Assignment:
Whenever a line in this data holds the word "reqPlace", report that line in full.

Recorded information:
···

/-- Another instance that activated first, or at the same instant with a lower tenant and slot, has a ready node that
needs one of the same units (R199). -/
def outranked (s : State) (g i : Nat) : Bool :=
  match s.graph g, s.inst g with
  | some gr, some inst =>
    let us := (pairOf gr i).flatMap fun j => (gr.node j).units
    s.drover.insts.any fun p =>
      decide (p.1 ≠ g) && (decide (p.2.activated < inst.activated) ||
        (decide (p.2.activated = inst.activated) && decide (p.1 < g))) &&
      match s.graph p.1 with
      | some h => (List.range h.nodes.length).any fun j =>
          !(h.node j).consumer && ((pairOf h j).any fun k => (h.node k).units.any us.contains) && nodeReady s p.1 j
      | none => false
  | _, _ => false

/-! ### Stopping -/

/-- The first cut node of an instance (Table 15.1). -/
def cutAt (i : Nat) (inst : Inst) : Inst :=
  { inst with firstCut := some (match inst.firstCut with | some c => min c i | none => i) }

/-- Every node of the instance that has not started is skipped, and none is considered again (R46). Nodes left unstarted by
HALT or by a window skipped for heat count as skipped too: the rules do not say (R62, R600; assumption log 72). -/
def skipRest (g : Nat) (s : State) : State :=
  match s.inst g with
  | none => s
  | some inst =>
    let ws := (List.range inst.nodes.length).filter fun i => decide ((inst.run i).phase = .waiting)
    let s := s.modInst g fun inst => { inst with
      closed := true, nodes := inst.nodes.map fun r => if r.phase = .waiting then { r with phase := .skipped } else r }
    match ws with
    | [] => s
    | w :: _ => traceNode 4 g w 0 (countWin (fun c => { c with skipped := c.skipped + ws.length })
        (s.modInst g (cutAt w)))

/-- A range of Loft rows or DRAM bytes becomes undefined (R48). -/
def undefineRange (s : State) (r : Nat × Nat) : State :=
  if r.2 = 0 then s
  else if r.1 < dramBase then undefineRows (rowOf r.1) (r.2 / 512) s else undefineDram r.1 r.2 s

/-- The Carafe rows that a RESULT_OUT node stages its pages in (R535). -/
def stagedRows (s : State) (g : Nat) (n : Node) (r : NodeRun) : List (Nat × Nat) :=
  match n.kind, r.carafePage with
  | .resultOut, some p => [(512 * carafePageRow s (tenantOf g) p, 4096 * ceilDiv (bf r.body 72 4) 4096)]
  | _, _ => []

/-- The outputs of a run of a node are undefined (R48): all it was writing, but for what no node writes (R233, R234, R241,
R514), and the Carafe pages it was staging. -/
def undefineOutputs (g i : Nat) (s : State) : State :=
  match s.graph g, s.inst g with
  | some gr, some inst =>
    ((outputRanges s (gr.node i) (inst.run i) gr.blob).flatMap (writablePart s (tenantOf g)) ++
      stagedRows s g (gr.node i) (inst.run i)).foldl undefineRange s
  | _, _ => s

/-- Router and port of a request key. -/
def reqPlace (key : Nat) : Nat × Nat := (key / 1024, key / 64 % 16)

/-- The requests of a stopped node are outstanding no longer; their tags stay held until the next quiesce (12), and
Tally records those it observes as failed (R607). -/
def dropRequests (g i : Nat) (s : State) : State :=
  let mine := s.fabric.reqs.filter fun p => decide (p.2.issuer = .node g i)
  let s := mine.foldl (fun s p =>
    match p.2.filter, tallySource (reqPlace p.1).1 (reqPlace p.1).2 with
    | some f, some src => tallyAccess src f (decide (p.2.pkt.op = 0x10)) p.2.pkt.addr p.2.pkt.rows false none s
    | _, _ => s) s
  s.modFabric fun f => { f with reqs := tfilter f.reqs fun _ r => decide (r.issuer ≠ .node g i),
                                tagHold := mine.foldl (fun t p => tset t p.1 s.now) f.tagHold }

/-- Causes of Table 16.2 that start a replay. -/
def replayable (cause : Nat) : Bool := [0x01, 0x02, 0x05, 0x0D, 0x0F].contains cause

/-- The cause of a mark when its node ends: a detected row whose region is FAILED by then is REGION_FAILED (R555). -/
def markCause (s : State) (m : Mark) : Nat :=
  match m.row with
  | some r => (match regionAt s r with
    | some (_, g) => if g.state = .failed then 0x03 else m.cause
    | none => m.cause)
  | none => m.cause
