/-- DETAIL for an address. -/
def detailAddr (x : Nat) : Nat := if x < dramBase then detailRow (rowOf x) else detailSector x

/-- A request of a running node at one of its ports (R17, R313, R388, R447, R456): a read of a block it reads, or a write of a
block of its outputs whose turn has come. A Loft request names one row (R429). -/
def injectNode (router port : Nat) (n : NodeRef) (write : Bool) (addr rows : Nat) (s : State) : State :=
  let g := refKey n.graph
  let i := n.node
  let t := n.graph.tenant.val
  let nd := s.node g i
  if s.nodeRunning g i = false ∨ (nodePorts nd).contains (router, port) = false then s
  else
    let rows := if addr < dramBase then 1 else max 1 (min rows 8)
    let addr := addr / 512 * 512
    let len := 512 * rows
    if !(inLoft addr len || inDram s addr len) then immediateFault g i 0x06 (detailAddr addr) s
    else match neBreach s g i write (addr, len) with
      | some cause => immediateFault g i cause (detailAddr addr) s
      | none =>
        let key := (s.contract t).key
        let dst := addrPort addr
        match (if write then plannedRows s g i addr len else if plannedRead s g i (addr, len) then some [] else none) with
        | none => s
        | some data =>
        let h := requestHead s router port (16 * s.chip + dst.1) dst.2 key (if write then 0x10 else 0x01) write false 0 0
        let observed := decide (nd.kind = .engine) || decide (nd.kind = .ne)
        let src := if observed && s.tally.capturing then tallySource router port else none
        let filter := match src, s.tally.config with
          | some k, some c => tallyMatch c k write addr rows key
          | _, _ => none
        let sent := fun s =>
          let s := match src, filter with
            | some k, some f => if write then tallyAccess k f true addr rows false (some data) s else s
            | _, _ => s
          if write then markWrote g i addr len s else s
        sendUnderCalendar g i router port h (h1Rows addr 0 rows 0 0) (if write then data else ctlRest) [s.chip] filter
          sent s

/-- A row that a gate write would read is under refill: the read waits (R254). -/
def gateRefills (s : State) (write : Bool) (x : Nat) : Bool :=
  write && s.loft.refills.any fun p => overlap (512 * p.1, 512) (x, 4096)

/-- The next packet of a GATE_COPY node (R443, R449, R493). -/
def injectGateCopy (router port : Nat) (n : NodeRef) (s : State) : State :=
  let g := refKey n.graph
  let i := n.node
  let t := n.graph.tenant.val
  match s.inst g with
  | none => s
  | some inst =>
    let r := inst.run i
    let b := r.body
    if r.running = false ∨ (s.node g i).kind ≠ .gateCopy ∨ gatePackets b ≤ r.sent then s
    else
      let write := decide (bf b 64 1 = 0)
      let mcast := bit (bf b 65 1) 0
      let axis := bits (bf b 65 1) 1 1
      let mask := bf b 66 1
      let dest := bf b 67 1
      let route := (s.routes s.fabric.epoch).route.getD dest 0xFF
      let egress : Option Nat :=
        if mcast then some (if axis = 0 then 1 else 2) else if 1 ≤ route ∧ route ≤ 4 then some (route - 1) else none
      if isGatewayClient router port = false then s
      else if dest = s.chip ∧ mcast = false then
        refuseInjection g i router port
          (requestHead s router port (16 * dest) 0 (s.contract t).key (if write then 0x10 else 0x01) write false 0 0) 0x09 s
      else match egress with
      | none => immediateFault g i 0x0E (detailFabric (16 * dest) 0x08) s
      | some e =>
        if (gatewayRouter e, 7) ≠ (router, port) ∨ gateRefills s write (bf b 80 8 + 512 * (r.sent * bf b 69 1)) then s
        else
          let per := bf b 69 1
          let rows := min per (bf b 76 4 - r.sent * per)
          let x := bf b 80 8 + 512 * (r.sent * per)
          let len := 512 * rows
          match firstRefusal s t (if write then [(x, len)] else []) (if write then [] else [(x, len)]) with
          | some (why, y) =>
            immediateFault g i (refusalCause why) (detailAddr y) (if why = 4 then s else refuseAccess t why y s)
          | none =>
            let s := if write then readMarks g i s (x, len) else s
            let data := if write then memBytes s x len else ctlRest
            let h := requestHead s router port (16 * dest) 0 (s.contract t).key (if write then 0x10 else 0x01) write mcast
              axis (if mcast then mask else 0)
            let chips := if mcast then maskedChips s axis mask else [dest]
            sendUnderCalendar g i router port h (h1Rows (gateAddr (bf b 68 1) (bf b 72 4 + r.sent * per)) 1 rows 0 0) data
              chips none (fun s => s.modRun g i fun r => { r with sent := r.sent + 1 }) s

···

Reply to the exercise:
def reqPlace (key : Nat) : Nat × Nat := (key / 1024, key / 64 % 16)
    match p.2.filter, tallySource (reqPlace p.1).1 (reqPlace p.1).2 with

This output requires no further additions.